About this task →
Set down exactly the lines below, starting at the one that contains "vsel (e : Enc)" and ending at the one that contains "pand (e : Enc)", with both of those lines included and nothing else.

Supplied records →

-- ==== Sys2Proof/Laws/Step.lean ====
section
/-! SUPPORT. What a step can do, once: the moves of the host, and serving a request (60_exceptions.md R106). -/

namespace Sys2Proof.Machine

theorem port_of_request {s : State} {r : Request} {later : List HostMove} (h : s.inputs = .request r :: later) :
    s.port = r := by simp [State.port, h]

theorem step_of_request {s : State} {r : Request} {later : List HostMove} (h : s.inputs = .request r :: later) :
    step s = s.serve := by simp [step, State.serveMove, h]

theorem step_of_reset {s : State} {base : Addr} {abandoned : Option Request} {later : List HostMove}
    (h : s.inputs = .reset base abandoned :: later) : step s = .next (s.takeReset base later) := by
  simp [step, State.serveMove, h]

theorem serve_of_halted {s : State} (h : s.halted = true) : s.serve = .next s.respondHalted := by
  simp [State.serve, h]

theorem serve_of_illegal {s : State} (h : s.halted = false) (hd : decode s.port.cmd = none) :
    s.serve = .next (s.raiseFatal .illegalCommand) := by simp [State.serve, h, hd]

theorem serve_of_decode {s : State} {i : Instr} (h : s.halted = false) (hd : decode s.port.cmd = some i) :
    s.serve = exec i s := by simp [State.serve, h, hd]

/-- Serving a request: the halted answer, the illegal word, or a result of its command. -/
theorem serve_result (s : State) :
    (s.halted = true ∧ s.serve = .next s.respondHalted)
    ∨ (s.halted = false ∧ decode s.port.cmd = none ∧ s.serve = .next (s.raiseFatal .illegalCommand))
    ∨ ∃ i t, s.halted = false ∧ decode s.port.cmd = some i ∧ s.serve = .next t ∧ ExecResult i s t := by
  cases hh : s.halted with
  | true => exact .inl ⟨rfl, serve_of_halted hh⟩
  | false =>
    cases hd : decode s.port.cmd with
    | none => exact .inr (.inl ⟨rfl, rfl, serve_of_illegal hh hd⟩)
    | some i =>
      obtain ⟨t, ht, hr⟩ := exec_result i s
      exact .inr (.inr ⟨i, t, rfl, rfl, (serve_of_decode hh hd).trans ht, hr⟩)

/-- A step: the reset, nothing to do, the host's own SELECTOR_PARSE, or a request served, with the moves to come
as they are or with an encoded selector command at their head. -/
theorem step_cases (s : State) :
    (∃ base abandoned later, s.inputs = .reset base abandoned :: later ∧ step s = .next (s.takeReset base later))
    ∨ (s.inputs = [] ∧ step s = .next s)
    ∨ step s = .next (s.respondFail .selectorParse)
    ∨ ∃ r later, step s = State.serve { s with inputs := .request r :: later } := by
  cases hin : s.inputs with
  | nil => exact .inr (.inl ⟨rfl, by simp [step, State.serveMove, hin]⟩)
  | cons m later =>
    cases m with
    | request r =>
      refine .inr (.inr (.inr ⟨r, later, ?_⟩))
      rw [step_of_request hin, ← hin]
    | selector c =>
      cases he : encodeSelectorCall c with
      | none => exact .inr (.inr (.inl (by simp [step, State.serveMove, hin, State.serveSelector, he])))
      | some r =>
        exact .inr (.inr (.inr ⟨r, later, by simp [step, State.serveMove, hin, State.serveSelector, he]⟩))
    | reset base abandoned => exact .inl ⟨base, abandoned, later, rfl, step_of_reset hin⟩

/-- One more step of a run. -/
theorem run_succ {n : Nat} {s t : State} (h : step s = .next t) : run (n + 1) s = run n t := by
  rw [run, h]

end Sys2Proof.Machine
end

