-- ==== Sys2Proof/Tests/Slice0.lean ====
section
/-! SUPPORT. Tests. Expected values are those of spec/95_test_vectors.md (named by row) or of the encoding tables of
spec/30_encoding.md, and each statement for the provers that has hypotheses has a witness here. -/

namespace Sys2Proof.Tests

open Sys2Proof.Machine

/-! ### A small state, a request at its port, and what a step gives -/

/-- The parameters of the vectors: unbounded store, Uniform, Swap; every cell 0 so that states are concrete. -/
def params : Params := ⟨none, .uniform, .swap, .zero⟩

/-- A running block with BASE 0, every cell 0 and memory empty. -/
def start : State := State.resetWith params 0 0

/-- The state with one request at its port. -/
def offer (s : State) (w : Command) (addr : Option Addr) (wdata : List Elem) : State :=
  s.withInputs [.request ⟨w, addr, wdata⟩]

/-- The state with a payload at its port, for a command run by `exec`. -/
def ask (s : State) (addr : Option Addr) (wdata : List Elem) : State := offer s 0 addr wdata

/-- Something of the next state. -/
def look {α : Type} (o : Outcome) (f : State → α) : Option α :=
  match o with
  | .next t => some (f t)
  | .fault _ => none
  | .refused _ => none

/-- An OK response with these elements. -/
def ok (d : List Elem) : List Response := [⟨.ok, .none, d⟩]

/-- A FAIL response. -/
def failed (r : Reason) : List Response := [⟨.fail, r, []⟩]

/-- A FATAL response. -/
def fatal (r : Reason) : List Response := [⟨.fatal, r, []⟩]

theorem ask_presents (s : State) (addr : Option Addr) (wdata : List Elem) : (ask s addr wdata).presents addr wdata :=
  ⟨rfl, rfl⟩

/-! ### Well-formedness: the register names that do not exist -/

theorem test_spl_is_not_wellFormed : (Instr.gprset .merge8Low 4).wellFormed = false := by decide

theorem test_dil_is_not_wellFormed : (Instr.gprget .merge8Low 7).wellFormed = false := by decide

theorem test_high_byte_of_4_is_not_wellFormed : (Instr.gprset .merge8High 4).wellFormed = false := by decide

theorem test_high_byte_of_15_is_not_wellFormed : (Instr.gprget .merge8High 15).wellFormed = false := by decide

/-! ### Decoding: one word of every command, field by field as 30_encoding.md R50 to R58 lay it out -/

theorem test_decode_vsetbit : decode (0b00001#5 ++ 0b01#2 ++ 0b0001#4 ++ 0b000#3 ++ 0b011111111#9 ++ 0b1#1 ++ 0b00000000#8) = some (.vsetbit .ymm 1 255 true) := by decide

theorem test_decode_vgetbit : decode (0b00010#5 ++ 0b10#2 ++ 0b0010#4 ++ 0b000#3 ++ 0b011001000#9 ++ 0b0#1 ++ 0b00000000#8) = some (.vgetbit .zmm 2 200) := by decide

theorem test_decode_vgetsec : decode (0b00011#5 ++ 0b00#2 ++ 0b1111#4 ++ 0b110#3 ++ 0b00#2 ++ 0b0000000000000000#16) = some (.vgetsec .xmm 15 .u512) := by decide

theorem test_decode_vsetsec : decode (0b00100#5 ++ 0b01#2 ++ 0b0011#4 ++ 0b011#3 ++ 0b00#2 ++ 0b0000000000000100#16) = some (.vsetsec .ymm 3 .u64 4) := by decide

theorem test_decode_vgetsel : decode (0b00101#5 ++ 0b11#2 ++ 0b0100#4 ++ 0b001#3 ++ 0b000000111#9 ++ 0b111111110#9) = some (.vgetsel 3 4 .u16 7 510) := by decide
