/-! ### The instructions and steps -/

/-- One constructor per row of spec/opcode_table.json. -/
inductive Instr where
  -- scalar, control, vector, memory, matrix and system instructions (R119)
  | sadd (w : SWidth) (e : Enc)
  | ssub (w : SWidth) (e : Enc)
  | smul (w : SWidth) (e : Enc)
  | smulh (w : SWidth) (e : Enc)
  | smulhu (w : SWidth) (e : Enc)
  | sdiv (w : SWidth) (e : Enc)
  | sdivu (w : SWidth) (e : Enc)
  | srem (w : SWidth) (e : Enc)
  | sremu (w : SWidth) (e : Enc)
  | sand (w : SWidth) (e : Enc)
  | sor (w : SWidth) (e : Enc)
  | sxor (w : SWidth) (e : Enc)
  | sandn (w : SWidth) (e : Enc)
  | sshl (w : SWidth) (e : Enc)
  | sshr (w : SWidth) (e : Enc)
  | ssra (w : SWidth) (e : Enc)
  | srol (w : SWidth) (e : Enc)
  | smin (w : SWidth) (e : Enc)
  | smax (w : SWidth) (e : Enc)
  | sminu (w : SWidth) (e : Enc)
  | smaxu (w : SWidth) (e : Enc)
  | sclz (w : SWidth) (e : Enc)
  | sctz (w : SWidth) (e : Enc)
  | spopc (w : SWidth) (e : Enc)
  | sbrev (w : SWidth) (e : Enc)
  | sbfx (w : SWidth) (e : Enc)
  | sbfxu (w : SWidth) (e : Enc)
  | sbfi (w : SWidth) (e : Enc)
  | ssel (e : Enc)
  | smov (e : Enc)
  | smovi (e : Enc)
  | smovh (e : Enc)
  | scmp (c : Cond) (w : SWidth) (e : Enc)
  | sgetsr (e : Enc)
  | ssetsr (e : Enc)
  | sld (w : MWidth) (e : Enc)
  | sldu (w : UWidth) (e : Enc)
  | sst (w : MWidth) (e : Enc)
  | anch (e : Enc)
  | bra (e : Enc)
  | brz (e : Enc)
  | brnz (e : Enc)
  | brany (e : Enc)
  | brall (e : Enc)
  | brnone (e : Enc)
  | call (e : Enc)
  | calli (e : Enc)
  | ret (e : Enc)
  | jmpi (e : Enc)
  | loop (e : Enc)
  | nop (e : Enc)
  | yield (e : Enc)
  | exit (e : Enc)
  | vadd (w : VWidth) (e : Enc)
  | vsub (w : VWidth) (e : Enc)
  | vmul (e : Enc)
  | vmulh (e : Enc)
  | vmulhu (e : Enc)
  | vmad (e : Enc)
  | vand (e : Enc)
  | vor (e : Enc)
  | vxor (e : Enc)
  | vandn (e : Enc)
  | vshl (e : Enc)
  | vshr (e : Enc)
  | vsra (e : Enc)
  | vmin (e : Enc)
  | vmax (e : Enc)
  | vminu (e : Enc)
  | vmaxu (e : Enc)
  | vclz (e : Enc)
  | vpopc (e : Enc)
  | vbfx (e : Enc)
  | vbfxu (e : Enc)
  | vbfi (e : Enc)
  | vsel (e : Enc)
  | vmov (w : VWidth) (e : Enc)
  | vidx (e : Enc)
  | vfadd (t : FType) (e : Enc)
  | vfsub (t : FType) (e : Enc)
  | vfmul (t : FType) (e : Enc)
  | vfma (t : FType) (e : Enc)
  | vfmin (t : FType) (e : Enc)
  | vfmax (t : FType) (e : Enc)
  | vfdiv (t : FType) (e : Enc)
  | vfsqrt (t : FType) (e : Enc)
  | vfrcp (t : FType) (e : Enc)
  | vfrsq (t : FType) (e : Enc)
  | vfex2 (t : FType) (e : Enc)
  | vflg2 (t : FType) (e : Enc)
  | vfclass (t : FType) (e : Enc)
  | vcvt (k : CvtKind) (e : Enc)
  | vcvt8 (k : Cvt8Kind) (e : Enc)
  | vpk4 (e : Enc)
  | vupk4 (e : Enc)
  | vcmp (c : Cond) (e : Enc)
  | vfcmp (c : FCond) (t : HType) (e : Enc)
  | pand (e : Enc)
  | por (e : Enc)
  | pxor (e : Enc)
  | pnot (e : Enc)
  | pmovs (e : Enc)
  | psets (e : Enc)
  | pcnt (e : Enc)
  | vshfl (e : Enc)
  | xswap (e : Enc)
  | sred (op : RedOp) (e : Enc)
  | vscan (op : RedOp) (e : Enc)
  | ldv (w : LdWidth) (e : Enc)
  | stv (w : StWidth) (e : Enc)
  | ldsh (w : LdWidth) (e : Enc)
  | stsh (w : StWidth) (e : Enc)
  | atom (f : AtForm) (e : Enc)
  | acas (w : VWidth) (e : Enc)
  | atomr (f : AtForm) (e : Enc)
  | atomsh (f : ShForm) (e : Enc)
  | bbind (e : Enc)
  | bunbind (e : Enc)
  | bflush (e : Enc)
  | fence (sc : Scope) (k : FenceKind) (e : Enc)
  | ifence (e : Enc)
  | cflush (sc : CScope) (e : Enc)
  | cinv (sc : CScope) (e : Enc)
  | pref (e : Enc)
  | bar (e : Enc)
  | bara (e : Enc)
  | barw (e : Enc)
  | waita (e : Enc)
  | waitc (e : Enc)
  | barx (e : Enc)
  | cpy (e : Enc)
  | cpy2 (e : Enc)
  | cpyr (e : Enc)
  | mldw (f : Fmt) (t : Bool) (e : Enc)
  | mloop (e : Enc)
  | mrdy (e : Enc)
  | mbatch (e : Enc)
  | mwait (e : Enc)
  | mzero (e : Enc)
  | msta (f : MstaFmt) (e : Enc)
  | mlda (e : Enc)
  | mrda (e : Enc)
  | mwra (e : Enc)
  | qnt (e : Enc)
  | mfmt (e : Enc)
  | gcall (e : Enc)
  | gret (e : Enc)
  | trap (e : Enc)
  | tret (e : Enc)
  | sigchk (e : Enc)
  | reach (e : Enc)
  | lnch (e : Enc)
  | brk (e : Enc)
  | dbgm (e : Enc)
  | trc (e : Enc)
  | sleep (e : Enc)
  | emur (e : Enc)
  | vdot4 (w : IWord)
  | vswz (w : IWord)
  | sbar (w : IWord)
  | cpyl (w : IWord)
  | mma16 (w : IWord)
  | mmac16 (w : IWord)
  -- the device's other indivisible steps
  | illegalOpcode (w : IWord)
  | fetchFault
  | synthesisedGret (g : Nat)
  | trapPermitAcquire (g : Nat)
  | permitBackoffExpiry (g : Nat)
  | yieldExpiry (g : Nat)
  | sleepExpiry (g : Nat)
  | waitConditionMet (g : Nat)
  | waitRecheck (core : Nat)
  | xswapReceive (g h : Nat)
  | issueSelect (core : Nat)
  | tokenReservation (g : Nat)
  | issuePromotion (g : Nat)
  | towpathDelivery (core : Nat)
  | tokenClaim (core : Nat)
  | powerInterval (r : PowerReadings)
  | ratioChange (cluster : Nat)
  | energySnapshot (part : Nat)
  | placeTeam (part : Nat)
  | placeTrain (part : Nat)
  | placementWaitExpiry (part : Nat)
  | longWaitCheck (g : Nat)
  | leavingComplete (team : Nat)
  | returnTeam (part : Nat)
  | launchCompletion (launch : Nat)
  | watchdogExpiry (launch : Nat)
  | reachClear (g : Nat)
  | poundDrain (g : Nat)
  | poundStage (g : Nat)
  | poundEccError (core idx : Nat)
  | sensorEvent (cls cluster core sensor : Nat)
  | sensorSelfTest (cls cluster core sensor : Nat) (pass : Bool)
  | fenceComplete (g : Nat)
  | fenceRollback (g : Nat)
  | loadReturn (g : Nat)
  | atomReturn (g : Nat)
  | berthFill (team berth sector : Nat)
  | berthWriteback (team berth : Nat)
  | heldSectorSnoop (addr : Nat) (reader : Option Reader)
  | copySignal (core copy : Nat)
  | copyDone (core copy : Nat)
  | cpyrElement (core copy : Nat)
  | barrierComplete (team n : Nat)
  | peerTimeout (t : PeerTarget)
  | callStackSpill (g : Nat)
  | lineEviction (g line : Nat)
  | mooringReclaim (g line : Nat)
  | sequencerTransferStart (core : Nat)
  | sequencerTransferComplete (core : Nat)
  | mloopStepStart (core op : Nat)
  | rowInject (core macroNo : Nat)
  | stepEntry (core macroNo : Nat)
  | flitAdvance
  | linkCrcRetry (link plane : Nat)
  | routerFailure (die router : Nat)
  | dirtyLineError (line way : Nat)
  | invalidationComplete (id : Nat)
  | checkpointSeal (x : SealArgs)
  | createContext (fn : Fn) (x : CtxArgs)
  | destroyContext (fn : Fn) (ctx : Nat)
  | loadObject (fn : Fn) (x : LoadCmd)
  | writeGateEntry (fn : Fn) (idx : Nat) (x : GateEntry)
  | invalidate (fn : Fn) (ctx : Nat) (va : W64) (size : Nat)
  | pageFaultMap (fn : Fn) (g : Nat) (x : TableWrites)
  | pageFaultRefuse (fn : Fn) (g : Nat)
  | checkpoint (fn : Fn) (x : CkptArgs)
  | restore (fn : Fn) (x : CkptArgs)
  | createQueue (fn : Fn) (ctx q prio k : Nat) (ring : W64)
  | destroyQueue (fn : Fn) (q : Nat)
  | setQwin (fn : Fn) (v : W32)
  | returnEnergySnapshot (fn : Fn) (x : SnapArgs)
  | partitionReset (fn : Fn)
  | partitionDevice (fn : Fn) (n : Nat)
  | writePcap (fn : Fn) (v : W32)
  | setClusterRatio (fn : Fn) (cluster : Nat) (code : Nat)
  | transferOwnership (fn : Fn) (part : Nat)
  | attestationReport (fn : Fn) (nonce : List Byte)
  | setDomainMembership (fn : Fn) (index : Nat)
  | malformedCommand (fn : Fn) (code : Nat)
  | queueNoOperation (q : Nat)
  | queueLaunch (q : Nat)
  | queueWait (q : Nat)
  | queueWaitPoll (q : Nat)
  | queueWrite (q : Nat)
  | queueWriteValue (q : Nat)
  | queueSwitchIn (part : Nat)
  | queueSwitchOut (q : Nat)
  | qtailWrite (fn : Fn) (q : Nat) (v : W32)
  | trcctlWrite (at_ : RegAt) (v : W64)
  | debugHalt (at_ : RegAt) (v : W64)
  | debugResume (at_ : RegAt) (v : W64)
  | debugStep (at_ : RegAt) (v : W64)
  | registerWrite (fn : Fn) (addr : BarAddr) (v : W64)
  | traceTsd (core : Nat)
  | traceLoss (core : Nat)
  | surveyRequest (fn : Fn) (x : SurveyObj) (flush : Bool)
  | surveyFlushTimeout (core : Nat)
  | powerUp (link0 link1 : Bool)
  | firmwareGo (fn : Fn) (len : Nat)
  | ownerLinkDown (x : LinkLoss)
  | thavinFaultResolution (g : Nat) (x : TableWrites)
  | launchVerdict (g : Nat)
  | peerAccessArrival (dev addr : Nat) (x : OutsideAccess)
  | hostDmaAccess (fn : Fn) (addr : Nat) (x : OutsideAccess)
  | writebackSetComplete (g : Nat)
  | transportRetransmit (port seq : Nat)
deriving DecidableEq, Repr

end Sys2Proof
end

The completed task →
  | vsel (e : Enc)
  | vmov (w : VWidth) (e : Enc)
  | vidx (e : Enc)
  | vfadd (t : FType) (e : Enc)
  | vfsub (t : FType) (e : Enc)
  | vfmul (t : FType) (e : Enc)
  | vfma (t : FType) (e : Enc)
  | vfmin (t : FType) (e : Enc)
  | vfmax (t : FType) (e : Enc)
  | vfdiv (t : FType) (e : Enc)
  | vfsqrt (t : FType) (e : Enc)
  | vfrcp (t : FType) (e : Enc)
  | vfrsq (t : FType) (e : Enc)
  | vfex2 (t : FType) (e : Enc)
  | vflg2 (t : FType) (e : Enc)
  | vfclass (t : FType) (e : Enc)
  | vcvt (k : CvtKind) (e : Enc)
  | vcvt8 (k : Cvt8Kind) (e : Enc)
  | vpk4 (e : Enc)
  | vupk4 (e : Enc)
  | vcmp (c : Cond) (e : Enc)
  | vfcmp (c : FCond) (t : HType) (e : Enc)
  | pand (e : Enc)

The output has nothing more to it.